• **Work request**: Within the listing below, please show every line carrying the string "false".
===============
/-- VEC on OPAQUE elements (R275): modulo 2^8, and then, under WIDE, exactly in FP32. A DST element that is no integer, under FMA with
WIDE, is a value that the spec does not reach: a free value. -/
def vecOpaque (wide : Bool) (sub a b c imm : Nat) : Nat × Nat :=
  let x : Int := (a % 256 : Nat)
  let y : Int := (b % 256 : Nat)
  let i : Int := (imm % 256 : Nat)
  let dst : Int := if wide then (match DType.fp32.value c with
      | .fin n m e => roundInt n m e
      | _ => (Config.freeResult (c + 2 ^ 32 * (a + 256 * b)) : Nat)) else (c % 256 : Nat)
  let v : Int := match sub with
    | 0 => x + y | 1 => x - y | 2 => x * y | 3 => max x y | 4 => min x y | 5 => x * y + dst
    | 6 => x * i | 7 => x + i | 8 => -x | _ => x
  let r := (v % 256).toNat
  if wide then DType.fp32.fmt.round (FV.ofInt r) else (r, 0)

/-- VEC on floating elements (R275): rounded once into the result type. -/
def vecFloat (t out : DType) (sub a b c imm : Nat) : Nat × Nat :=
  let f := out.fmt
  let x := t.value a
  let y := t.value b
  let i := DType.fp32.value imm
  match sub with
  | 0 => f.result (FV.sum [x, y])
  | 1 => f.result (FV.sum [x, y.neg])
  | 2 => f.result (x.mul y)
  | 3 => f.round (FV.pick true x y)
  | 4 => f.round (FV.pick false x y)
  | 5 => let p := x.mul y; let r := FV.sum [p.1, out.value c]; f.result (r.1, r.2 || p.2)
  | 6 => f.result (x.mul i)
  | 7 => f.result (FV.sum [x, i])
  | 8 => f.round x.neg
  | 9 => f.round x.abs
  | 10 => fvExp out a x
  | 11 => fvRecip out a x
  | _ => fvRsqrt out a x

def vecOne (t : DType) (wide : Bool) (sub a b c imm : Nat) : Nat × Nat :=
  if t.isFloat then vecFloat t (if wide then .fp32 else t) sub a b c imm
  else if t = .opaque then vecOpaque wide sub a b c imm
  else vecInt t wide sub a b c imm

/-- VEC (R275). -/
def effVec : Effect := fun i m =>
    let t := i.d.type
    let n := i.d.count
    let out := i.d.vecOut
    match m.operand i.c i.k i.d.aStored (i.unit i.d.srcA) t n with
    | (m1, .inr f) => (m1, some f)
    | (m1, .inl as) =>
      match if i.d.sub ≤ 5 then m1.operand i.c i.k i.d.bStored (i.unit i.d.srcB) t n else (m1, .inl (List.replicate n 0)) with
      | (m2, .inr f) => (m2, some f)
      | (m2, .inl bs) =>
        let cs := elems out.bytes (i.k.bytes (i.unit i.d.dst) (n * out.bytes))
        let r := packed out.bytes ((as.zip (bs.zip cs)).map (fun x => vecOne t i.d.flag2 i.d.sub x.1 x.2.1 x.2.2 i.d.imm))
        m2.result i r.1 r.2

/-- The row of `effVec`. -/
def execVec (core : CoreNo) (s : State) : Out := s.act (fun m => m.issue core.toNat 0x30 effVec)

/-- CONVERT (R276). -/
def effConvert : Effect := fun i m =>
    let dt := (DType.ofCode i.d.sub).getD .fp32
    match m.operand i.c i.k i.d.aStored (i.unit i.d.srcA) i.d.type i.d.count with
    | (m1, .inr f) => (m1, some f)
    | (m1, .inl as) => let r := packed dt.bytes (as.map (fun a => dt.convert (i.d.type.value a))); m1.result i r.1 r.2

/-- The row of `effConvert`. -/
def execConvert (core : CoreNo) (s : State) : Out := s.act (fun m => m.issue core.toNat 0x31 effConvert)

/-! ### Matrix and reduce operations (R277 to R280) -/

/-- One element of C after one tile pair (R258, R277): a row of A and a column of B in ascending groups. -/
def mmaCell (da db : DType) (g : Nat) (acc : Nat × Nat) (row col : List Nat) : Nat × Nat :=
  if da = .int8 ∧ db = .int8 then
    (toTwos 32 (ofTwos 32 acc.1 + ((row.zip col).map (fun p => ofTwos 8 p.1 * ofTwos 8 p.2)).foldl (fun a b => a + b) 0), 0)
  else accGroups g acc (products da db row col)

/-- The columns of B: 32 lists of K elements. -/
def colsOf (k : Nat) (trans : Bool) (b : List Nat) : List (List Nat) :=
  if trans then pieces k 32 b
  else
    let rows := pieces 32 k b
    (List.range 32).map (fun j => rows.map (fun r => r.getD j 0))

/-- C after one tile pair. -/
def mmaTile (da db : DType) (trans : Bool) (c : List (Nat × Nat)) (a b : List Byte) : List (Nat × Nat) :=
  let k := 64 / da.bytes
  let rows := pieces k 32 (elems da.bytes a)
  let cols := colsOf k trans (elems db.bytes b)
  let cells := rows.flatMap (fun r => cols.map (fun x => (r, x)))
  (c.zip cells).map (fun p => mmaCell da db (if da.bytes = 1 then 16 else 8) p.1 p.2.1 p.2.2)

/-- MMA (R277). INT8 on one side with FP8 on the other is a product to which the spec gives no value: free values. -/
def effMma : Effect := fun i m =>
    let da := i.d.type
    let db := if i.d.sub = 0 then da else (DType.ofCode i.d.sub).getD da
    match m.tileOperand i.c i.k i.d.aStored (i.unit i.d.srcA) i.d.count with
    | (m1, .inr f) => (m1, some f)
    | (m1, .inl as) =>
      match m1.tileOperand i.c i.k i.d.bStored (i.unit i.d.srcB) i.d.count with
      | (m2, .inr f) => (m2, some f)
      | (m2, .inl bs) =>
        let c0 := if i.d.flag3 then List.replicate 1024 (0, 0) else (elems 4 (i.k.bytes (i.unit i.d.dst) 4096)).map (fun v => (v, 0))
        if (da = .int8) ≠ (db = .int8) then
          let free := (List.range 1024).map (fun j => Config.mixedProduct (as.flatten) (bs.flatten) (c0.map (fun c => c.1)) (i.d.type.code + 256 * i.d.sub) j % 2 ^ 32)
          m2.result i (elemBytes 4 free) 0
        else
          let r := packed 4 ((as.zip bs).foldl (fun c p => mmaTile da db i.d.flag2 c p.1 p.2) c0)
          m2.result i r.1 r.2

/-- The row of `effMma`. -/
def execMma (core : CoreNo) (s : State) : Out := s.act (fun m => m.issue core.toNat 0x40 effMma)

/-- REDUCE on elements (R278): the result bytes and flags. `acc` is the value at DST, when it takes part. -/
def reduceBytes (t : DType) (sub imm : Nat) (xs : List Nat) (acc : Option Nat) : List Byte × Nat :=
  let f := DType.fp32.fmt
  if sub = 0 then
    if t.isFloat then
      let r := accGroups 32 (acc.getD 0x80000000, 0) (xs.map (fun x => (t.value x, false)))
      (leBytes 4 r.1, r.2)
    else (leBytes 4 (toTwos 32 ((xs.map t.int).foldl (fun a b => a + b) (ofTwos 32 (acc.getD 0)))), 0)
  else if sub ≤ 2 then
    if t.isFloat then
      let vs := (match acc with | some a => [f.value a] | none => []) ++ xs.map t.value
      (leBytes 4 (f.round (vs.tail.foldl (FV.pick (sub = 1)) (vs.headD .nan))).1, 0)
    else
      let vs := (match acc with | some a => [ofTwos 32 a] | none => []) ++ xs.map t.int
      (leBytes 4 (toTwos 32 (vs.tail.foldl (fun a b => if sub = 1 then max a b else min a b) (vs.headD 0))), 0)
  else
    let above := fun (a b : FV) => b != .nan && (a == .nan || FV.cmp a b = 1)
    let best := (xs.foldl (fun (s : Nat × Nat × FV) x => let v := t.value x; if s.1 = 0 ∨ above v s.2.2 then (s.1 + 1, s.1, v) else (s.1 + 1, s.2))
      (0, 0, .nan)).2
    let r := f.round best.2
    (leBytes 4 r.1 ++ leBytes 4 ((best.1 + imm) % 2 ^ 32), 0)

/-- REDUCE (R278). -/
def effReduce : Effect := fun i m =>
    match m.operand i.c i.k i.d.aStored (i.unit i.d.srcA) i.d.type i.d.count with
    | (m1, .inr f) => (m1, some f)
    | (m1, .inl xs) =>
      let acc := if i.d.flag2 ∧ i.d.sub ≤ 2 then some (leNat (i.k.bytes (i.unit i.d.dst) 4)) else none
      let r := reduceBytes i.d.type i.d.sub i.d.imm xs acc
      m1.result i r.1 r.2

/-- The row of `effReduce`. -/
def execReduce (core : CoreNo) (s : State) : Out := s.act (fun m => m.issue core.toNat 0x50 effReduce)

/-- The relation of COMPARE (R279): any comparison with NaN is false, except NE. -/
def relates (rel : Nat) (a b : FV) : Bool :=
  if a == .nan ∨ b == .nan then rel = 1
  else
    let c := FV.cmp a b
    match rel with
    | 0 => c = 0 | 1 => c != 0 | 2 => c = -1 | 3 => c != 1 | 4 => c = 1 | _ => c != -1

/-- COMPARE (R279). -/
def effCompare : Effect := fun i m =>
    let t := i.d.type
    let n := i.d.count
    let imm := if t.isFloat then DType.fp32.value i.d.imm else FV.ofInt i.d.immInt
    match m.operand i.c i.k i.d.aStored (i.unit i.d.srcA) t n with
    | (m1, .inr f) => (m1, some f)
    | (m1, .inl as) =>
      match if i.d.flag2 then (m1, .inl []) else m1.operand i.c i.k i.d.bStored (i.unit i.d.srcB) t n with
      | (m2, .inr f) => (m2, some f)
      | (m2, .inl bs) =>
        let vs := if i.d.flag2 then List.replicate n imm else bs.map t.value
        let rs := (as.zip vs).map (fun p => relates (i.d.sub % 8) (t.value p.1) p.2)
        let p := if bit i.d.sub 5 then rs.all id else rs.any id
        let m3 := m2.setCore i.c (fun k => { k with preds := k.preds.set (bits i.d.sub 3 2) p })
        if i.d.flag3 then m3.result i (rs.map (fun b => if b then 1 else 0)) 0 else (m3, none)

/-- The row of `effCompare`. -/
def execCompare (core : CoreNo) (s : State) : Out := s.act (fun m => m.issue core.toNat 0x51 effCompare)

/-- One candidate of TOPK: value, code in the result type, and index. -/
abbrev Ranked := FV × Nat × Nat

/-- The order of TOPK (R280): NaN ranks as the largest, and ties rank the smaller index first. -/
def ranksBefore (smallest : Bool) (a b : Ranked) : Bool :=
  let c : Int := if a.1 == .nan then (if b.1 == .nan then 0 else 1) else if b.1 == .nan then -1 else FV.cmp a.1 b.1
  if c = 0 then decide (ofTwos 32 a.2.2 ≤ ofTwos 32 b.2.2) else (c = -1) = smallest

/-- TOPK (R280). -/
def effTopk : Effect := fun i m =>
    let t := i.d.type
    let n := i.d.count
    let k := i.d.imm
    match m.operand i.c i.k i.d.aStored (i.unit i.d.srcA) t n with
    | (m1, .inr f) => (m1, some f)
    | (m1, .inl xs) =>
      let ixs := if i.d.flag3 then elems 4 (i.k.bytes (i.unit i.d.srcB) (4 * n)) else (List.range n).map (fun j => (j + i.d.ext) % 2 ^ 32)
      let code := fun (x : Nat) => if t.isFloat then (DType.fp32.fmt.round (t.value x)).1 else toTwos 32 (t.int x)
      let best := (xs.zip ixs).foldl (fun (l : List Ranked) x => (insertBy (ranksBefore i.d.flag2) (t.value x.1, code x.1, x.2) l).take k) []
      let none_ : Ranked := (.nan, if t.isFloat then 0xFF800000 else 0x80000000, 0xFFFFFFFF)
      let all := best ++ List.replicate (k - best.length) none_
      m1.result i (elemBytes 4 (all.map (fun r => r.2.1)) ++ elemBytes 4 (all.map (fun r => r.2.2))) 0

/-- The row of `effTopk`. -/
def execTopk (core : CoreNo) (s : State) : Out := s.act (fun m => m.issue core.toNat 0x52 effTopk)

/-! ### Attention partials (R281 to R283) -/

/-- FP32 arithmetic on codes with flags, one rounding a step. -/
def mul32 (a b : Nat) : Nat × Nat := DType.fp32.fmt.result ((DType.fp32.value a).mul (DType.fp32.value b))
def sub32 (a b : Nat) : Nat × Nat := DType.fp32.fmt.result (FV.sum [DType.fp32.value a, (DType.fp32.value b).neg])
def exp32 (a : Nat) : Nat × Nat := fvExp .fp32 a (DType.fp32.value a)
def max32 (a b : Nat) : Nat := (DType.fp32.fmt.round (FV.pick true (DType.fp32.value a) (DType.fp32.value b))).1
/-- Exact sum of exact products, rounded once. -/
def dot32 (l : List (FV × Bool)) : Nat × Nat :=
  let s := FV.sum (l.map (fun t => t.1))
  DType.fp32.fmt.result (s.1, s.2 || l.any (fun t => t.2))
/-- -Inf in FP32. -/
def negInf32 : Nat := 0xFF800000

/-- SDOT (R281). -/
def effSdot : Effect := fun i m =>
    let t := i.d.type
    let d := i.d.rowLen
    let q := elems t.bytes (i.k.bytes (i.unit i.d.srcA) (d * t.bytes))
    match m.operand i.c i.k i.d.bStored (i.unit i.d.srcB) t (i.d.count * d) with
    | (m1, .inr f) => (m1, some f)
    | (m1, .inl xs) =>
      let r := packed 4 ((pieces d i.d.count xs).map (fun row =>
        let a := accGroups 32 (0, 0) (products t t q row)
        let p := mul32 a.1 i.d.imm
        (p.1, a.2 ||| p.2)))
      m1.result i r.1 r.2

/-- The row of `effSdot`. -/
def execSdot (core : CoreNo) (s : State) : Out := s.act (fun m => m.issue core.toNat 0x32 effSdot)

/-- An attention state: M, L and ACC (R282). -/
structure Att where
  max : Nat
  sum : Nat
  acc : List Nat
  deriving DecidableEq, Repr

def Core.att (k : Core) (unit d : Nat) : Att :=
  { max := leNat (k.bytes unit 4), sum := Mem.rdLE k.crucible (16 * unit + 4) 4, acc := elems 4 (k.bytes (unit + 1) (4 * d)) }

def Att.bytes (a : Att) : List Byte := leBytes 4 a.max ++ leBytes 4 a.sum ++ List.replicate 8 0 ++ elemBytes 4 a.acc

/-- A state with L = 0 is empty. -/
def Att.empty (a : Att) : Bool := a.sum % 2 ^ 31 = 0

/-- Scale every element with one rounding, and the flags. -/
def scaleAll (acc : List Nat) (c : Nat) : List Nat × Nat := let r := acc.map (fun a => mul32 a c); (r.map (fun p => p.1), r.foldl (fun f p => f ||| p.2) 0)

/-- Fold scores and value rows into a state (R282); none where the state is unchanged. -/
def Att.fold (a : Att) (t : DType) (ss : List Nat) (rows : List (List Nat)) : Option (Att × Nat) :=
  let m0 := if a.empty then negInf32 else a.max
  let mx := ss.foldl max32 m0
  if mx = negInf32 then none
  else
    let diff := sub32 m0 mx
    let c := if m0 = negInf32 then (0, 0) else (let e := exp32 diff.1; (e.1, e.2 ||| diff.2))
    let l := mul32 a.sum c.1
    let acc := scaleAll a.acc c.1
    let step := fun (st : Nat × List Nat × Nat) (x : Nat × List Nat) =>
      let df := sub32 x.1 mx
      let p := exp32 df.1
      let l := dot32 [(DType.fp32.value st.1, false), (DType.fp32.value p.1, false)]
      let av := (st.2.1.zip x.2).map (fun y => dot32 [(DType.fp32.value y.1, false), (DType.fp32.value p.1).mul (t.value y.2)])
      (l.1, av.map (fun y => y.1), st.2.2 ||| df.2 ||| p.2 ||| l.2 ||| av.foldl (fun f y => f ||| y.2) 0)
    let r := (ss.zip rows).foldl step (l.1, acc.1, c.2 ||| l.2 ||| acc.2)
    some ({ max := mx, sum := r.1, acc := r.2.1 }, r.2.2)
===============
• **Solved problem**:
  | 4 => f.round (FV.pick false x y)
      let r := accGroups 32 (acc.getD 0x80000000, 0) (xs.map (fun x => (t.value x, false)))
/-- The relation of COMPARE (R279): any comparison with NaN is false, except NE. -/
      let l := dot32 [(DType.fp32.value st.1, false), (DType.fp32.value p.1, false)]
      let av := (st.2.1.zip x.2).map (fun y => dot32 [(DType.fp32.value y.1, false), (DType.fp32.value p.1).mul (t.value y.2)])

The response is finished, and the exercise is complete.